Abstract:The rapid advancement of large multimodal models (LMMs) has led to the rapid expansion of artificial intelligence generated videos (AIGVs), which highlights the pressing need for effective video quality assessment (VQA) models designed specifically for AIGVs. Current VQA models generally fall short in accurately assessing the perceptual quality of AIGVs due to the presence of unique distortions, such as unrealistic objects, unnatural movements, or inconsistent visual elements. To address this challenge, we first present AIGVQA-DB, a large-scale dataset comprising 36,576 AIGVs generated by 15 advanced text-to-video models using 1,048 diverse prompts.
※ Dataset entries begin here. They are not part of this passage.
/-- R115, R116: whatever word is issued, when it raises an error only ERR and CAUSE change and the cause is 1, 2 or 3. -/
def Obligations.CommandErrorChangesOnlyErrAndCause : Prop :=
  ∀ (w : Word) (s t : State), s.ERR = false → issue w s = .next t → t.ERR = true →
    (t.CAUSE.code = 1 ∨ t.CAUSE.code = 2 ∨ t.CAUSE.code = 3) ∧ t = { s with ERR := true, CAUSE := t.CAUSE }

/-- R117: ERR is sticky. Every CMD write but the word 0x00000001 is ignored; that word clears it; the other register
writes and every read are performed as usual; and no step clears ERR but a performed CMD write of 0x00000001 or reset. -/
def Obligations.ErrorIsSticky : Prop :=
  (∀ (w : Word) (s : State), s.ERR = true → w ≠ 0x00000001 → issue w s = .next s) ∧
  (∀ s : State, s.ERR = true → ∃ t, issue 0x00000001 s = .next t ∧ t.ERR = false ∧ t.CAUSE = .none) ∧
  (∀ (r : Reg) (v : Word) (s : State), s.ERR = true → r ≠ .cmd →
    performOn r (.write v) s = .next ((s.writeReg r v).answer .done)) ∧
  (∀ (r : Reg) (s : State), s.ERR = true → performOn r .read s = .next (s.answer (.data (s.readReg r)))) ∧
  (∀ s t : State, s.Invariant → s.ERR = true → step s = .next t → t.ERR = false →
    (∃ rest, s.port = .reset :: rest) ∨
    (∃ a, (s.held = some a ∨ (s.held = none ∧ ∃ rest, s.port = .access a :: rest)) ∧
      a.reg = some .cmd ∧ a.op = .write 0x00000001))

/-- R63: the admission table and the next PHASE, written out. With ERR = 0 and a legal operand a command outside its
phases is rejected with SEQUENCE, and in them it runs and leaves the PHASE of the table. -/
def Obligations.AdmissionTable : Prop :=
  ∀ (i : Instr) (s : State), s.ERR = false → i.wellFormed = true →
    let inPhases : Prop := match i with
      | .adw | .adp _ => s.PHASE = .ad
      | .encw | .decw | .encp _ | .decp _ => s.PHASE = .ad ∨ s.PHASE = .msg
      | .fin => s.PHASE = .ad ∨ s.PHASE = .msg ∨ s.PHASE = .msgEnd
      | .verify => s.PHASE = .done
      | _ => True
    let next : Phase := match i with
      | .abort => .idle
      | .init | .adw => .ad
      | .adp _ | .encw | .decw => .msg
      | .encp _ | .decp _ => .msgEnd
      | .fin | .verify => .done
      | _ => s.PHASE
    (¬ inPhases → exec i s = .next { s with ERR := true, CAUSE := .sequence }) ∧
    (inPhases → ∃ t, exec i s = .next t ∧ t.PHASE = next ∧ t.ERR = false)

/-- R64: of the accepted commands exactly those listed go busy at issue; every other one is done within its CMD write and
leaves BUSY = 0. -/
def Obligations.GoBusySet : Prop :=
  ∀ (i : Instr) (s : State), s.ERR = false → s.inFlight = none → i.wellFormed = true → admitted i s.PHASE = true →
    let listed : Prop := (∃ C, i = .perm C ∧ 1 ≤ C.toNat) ∨ i = .init ∨ i = .adw ∨ (∃ A, i = .adp A) ∨ i = .encw ∨
      (∃ A, i = .encp A) ∨ i = .decw ∨ (∃ A, i = .decp A) ∨ i = .fin ∨ i = .verify
    ∃ t, issue (encode i) s = .next t ∧ (t.BUSY = true ↔ listed) ∧ (¬ listed → exec i s = .next t)

/-! ### The commands (their encoding, checks, effect and frame) -/

/-- R102: NOP changes nothing, in any state. -/
def Obligations.NopChangesNothing : Prop :=
  NoOperandForm 0x00000000 .nop ∧ goesBusy .nop = false ∧ ∀ s : State, exec .nop s = .next s

/-- R103: ABORT, in any state, also while ERR = 1. K, N, RT and DIN are kept. -/
def Obligations.AbortAbandonsAndClearsError : Prop :=
  NoOperandForm 0x00000001 .abort ∧ goesBusy .abort = false ∧
  ∀ s : State, exec .abort s = .next { s with
    S := ⟨0, 0, 0, 0⟩, TAG := ⟨0, 0⟩, DOUT := 0, AUTH_VALID := false, AUTH_OK := false, ERR := false, CAUSE := .none,
    PHASE := .idle }

/-- R76: ZERO. -/
def Obligations.ZeroClearsTheCipherState : Prop :=
  NoOperandForm 0x00000010 .zero ∧ goesBusy .zero = false ∧ IgnoredInError .zero ∧
  ∀ s : State, s.ERR = false → exec .zero s = .next { s with S := ⟨0, 0, 0, 0⟩ }

/-- R77: PERM C, for every C; C = 0 leaves S unchanged and does not go busy; bits 31:24 and 15:8 must be zero. -/
def Obligations.PermRunsChunks : Prop :=
  (∀ v : Word, v.extractLsb' 0 8 = 0x11 →
    ((v.extractLsb' 24 8 ≠ 0 ∨ v.extractLsb' 8 8 ≠ 0) → decode v = .illegal) ∧
    (v.extractLsb' 24 8 = 0 → v.extractLsb' 8 8 = 0 → decode v = .cmd (.perm (v.extractLsb' 16 8)))) ∧
  (∀ C, goesBusy (.perm C) = true ↔ 1 ≤ C.toNat) ∧ (∀ C, IgnoredInError (.perm C)) ∧
  (∀ (C : BitVec 8) (s : State), s.ERR = false → exec (.perm C) s = .next { s with S := stateUpdate s.S s.K C.toNat }) ∧
  (∀ s : State, s.ERR = false → exec (.perm 0) s = .next s)

/-- R78: FRAME f xors 0x10, 0x30, 0x50 or 0x70 into S[1]; two with the same f cancel. -/
def Obligations.FrameInjectsConstant : Prop :=
  AForm 0x00000012 .frame upTo3 ∧ (∀ A, goesBusy (.frame A) = false) ∧ (∀ A, IgnoredInError (.frame A)) ∧
  (∀ (A : BitVec 4) (s : State), ¬ upTo3 A → Rejected (.frame A) .badArg s) ∧
  (∀ s : State, s.ERR = false →
    exec (.frame 0) s = .next { s with S := { s.S with s1 := s.S.s1 ^^^ 0x10 } } ∧
    exec (.frame 1) s = .next { s with S := { s.S with s1 := s.S.s1 ^^^ 0x30 } } ∧
    exec (.frame 2) s = .next { s with S := { s.S with s1 := s.S.s1 ^^^ 0x50 } } ∧
    exec (.frame 3) s = .next { s with S := { s.S with s1 := s.S.s1 ^^^ 0x70 } }) ∧
  (∀ (A : BitVec 4) (s : State), s.ERR = false → upTo3 A → execAll [.frame A, .frame A] s = .next s)

/-- R79: XLEN n xors n into S[1]. -/
def Obligations.XlenInjectsLength : Prop :=
  AForm 0x00000013 .xlen oneTo3 ∧ (∀ A, goesBusy (.xlen A) = false) ∧ (∀ A, IgnoredInError (.xlen A)) ∧
  (∀ (A : BitVec 4) (s : State), ¬ oneTo3 A → Rejected (.xlen A) .badArg s) ∧
  (∀ s : State, s.ERR = false →
    exec (.xlen 1) s = .next { s with S := { s.S with s1 := s.S.s1 ^^^ 1 } } ∧
    exec (.xlen 2) s = .next { s with S := { s.S with s1 := s.S.s1 ^^^ 2 } } ∧
    exec (.xlen 3) s = .next { s with S := { s.S with s1 := s.S.s1 ^^^ 3 } })

/-- R80, R81: XW xors DIN into S[3]; XB n xors the low n bytes of DIN into the low n bytes of S[3]. `dinRead` is DIN as the
command reads it: the register, or the value latched at issue while the command is in flight (R37). -/
def Obligations.AbsorbIntoWord3 : Prop :=
  NoOperandForm 0x00000014 .xw ∧ AForm 0x00000015 .xb oneTo3 ∧ goesBusy .xw = false ∧ (∀ A, goesBusy (.xb A) = false) ∧
  IgnoredInError .xw ∧ (∀ A, IgnoredInError (.xb A)) ∧
  (∀ (A : BitVec 4) (s : State), ¬ oneTo3 A → Rejected (.xb A) .badArg s) ∧
  (∀ s : State, s.ERR = false →
    exec .xw s = .next { s with S := { s.S with s3 := s.S.s3 ^^^ s.dinRead } } ∧
    exec (.xb 1) s = .next { s with S := { s.S with s3 := s.S.s3 ^^^ (s.dinRead &&& 0x000000FF) } } ∧
    exec (.xb 2) s = .next { s with S := { s.S with s3 := s.S.s3 ^^^ (s.dinRead &&& 0x0000FFFF) } } ∧
    exec (.xb 3) s = .next { s with S := { s.S with s3 := s.S.s3 ^^^ (s.dinRead &&& 0x00FFFFFF) } }) ∧
  (∀ s : State, s.inFlight = none → s.dinRead = s.DIN)

/-- R82: RDS i copies S[i] to DOUT; S is unchanged. -/
def Obligations.RdsCopiesStateWord : Prop :=
  AForm 0x00000016 .rds upTo3 ∧ (∀ A, goesBusy (.rds A) = false) ∧ (∀ A, IgnoredInError (.rds A)) ∧
  (∀ (A : BitVec 4) (s : State), ¬ upTo3 A → Rejected (.rds A) .badArg s) ∧
  (∀ s : State, s.ERR = false →
    exec (.rds 0) s = .next { s with DOUT := s.S.s0 } ∧ exec (.rds 1) s = .next { s with DOUT := s.S.s1 } ∧
    exec (.rds 2) s = .next { s with DOUT := s.S.s2 } ∧ exec (.rds 3) s = .next { s with DOUT := s.S.s3 })

/-- R84, R85: INIT, in every phase: S by the steps of Initialize, TAG, DOUT and the authentication flags cleared, PHASE
to AD. -/
def Obligations.InitStartsAnOperation : Prop :=
  NoOperandForm 0x00000020 .init ∧ goesBusy .init = true ∧ IgnoredInError .init ∧
  ∀ s : State, s.ERR = false →
    let S0 := stateUpdate ⟨0, 0, 0, 0⟩ s.K 9
    let S1 := stateUpdate { S0 with s1 := S0.s1 ^^^ 0x10 } s.K 5
    let S1' : Block := { S1 with s3 := S1.s3 ^^^ s.N.n0 }
    let S2 := stateUpdate { S1' with s1 := S1'.s1 ^^^ 0x10 } s.K 5
    let S2' : Block := { S2 with s3 := S2.s3 ^^^ s.N.n1 }
    let S3 := stateUpdate { S2' with s1 := S2'.s1 ^^^ 0x10 } s.K 5
    exec .init s = .next { s with
      S := { S3 with s3 := S3.s3 ^^^ s.N.n2 }, TAG := ⟨0, 0⟩, DOUT := 0, AUTH_VALID := false, AUTH_OK := false,
      PHASE := .ad }

/-- R85 ("Nothing of the old operation's S survives"), R20: what INIT leaves of the operation's state is the same from
any two states that hold the same key and nonce. -/
def Obligations.InitForgetsTheOldOperation : Prop :=
  ∀ s s' : State, s.ERR = false → s'.ERR = false → s.K = s'.K → s.N = s'.N →
    ∃ t t', exec .init s = .next t ∧ exec .init s' = .next t' ∧ t.S = t'.S ∧ t.TAG = t'.TAG ∧ t.DOUT = t'.DOUT ∧
      t.PHASE = t'.PHASE ∧ t.AUTH_VALID = t'.AUTH_VALID ∧ t.AUTH_OK = t'.AUTH_OK

/-- R88: ADW. -/
def Obligations.AdwAbsorbsFullBlock : Prop :=
  NoOperandForm 0x00000021 .adw ∧ goesBusy .adw = true ∧ IgnoredInError .adw ∧
  (∀ s : State, s.PHASE ≠ .ad → Rejected .adw .sequence s) ∧
  ∀ s : State, s.ERR = false → s.PHASE = .ad →
    let S := stateUpdate { s.S with s1 := s.S.s1 ^^^ 0x30 } s.K 5
    exec .adw s = .next { s with S := { S with s3 := S.s3 ^^^ s.dinRead } }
With these AIGVs, a systematic annotation pipeline including scoring and ranking processes is devised, which collects 370k expert ratings to date. Based on AIGVQA-DB, we further introduce AIGV-Assessor, a novel VQA model that leverages spatiotemporal features and LMM frameworks to capture the intricate quality attributes of AIGVs, thereby accurately predicting precise video quality scores and video pair preferences. Through comprehensive experiments on both AIGVQA-DB and existing AIGV databases, AIGV-Assessor demonstrates state-of-the-art performance, significantly surpassing existing scoring or evaluation methods in terms of multiple perceptual quality dimensions.

What problem does this paper attempt to address?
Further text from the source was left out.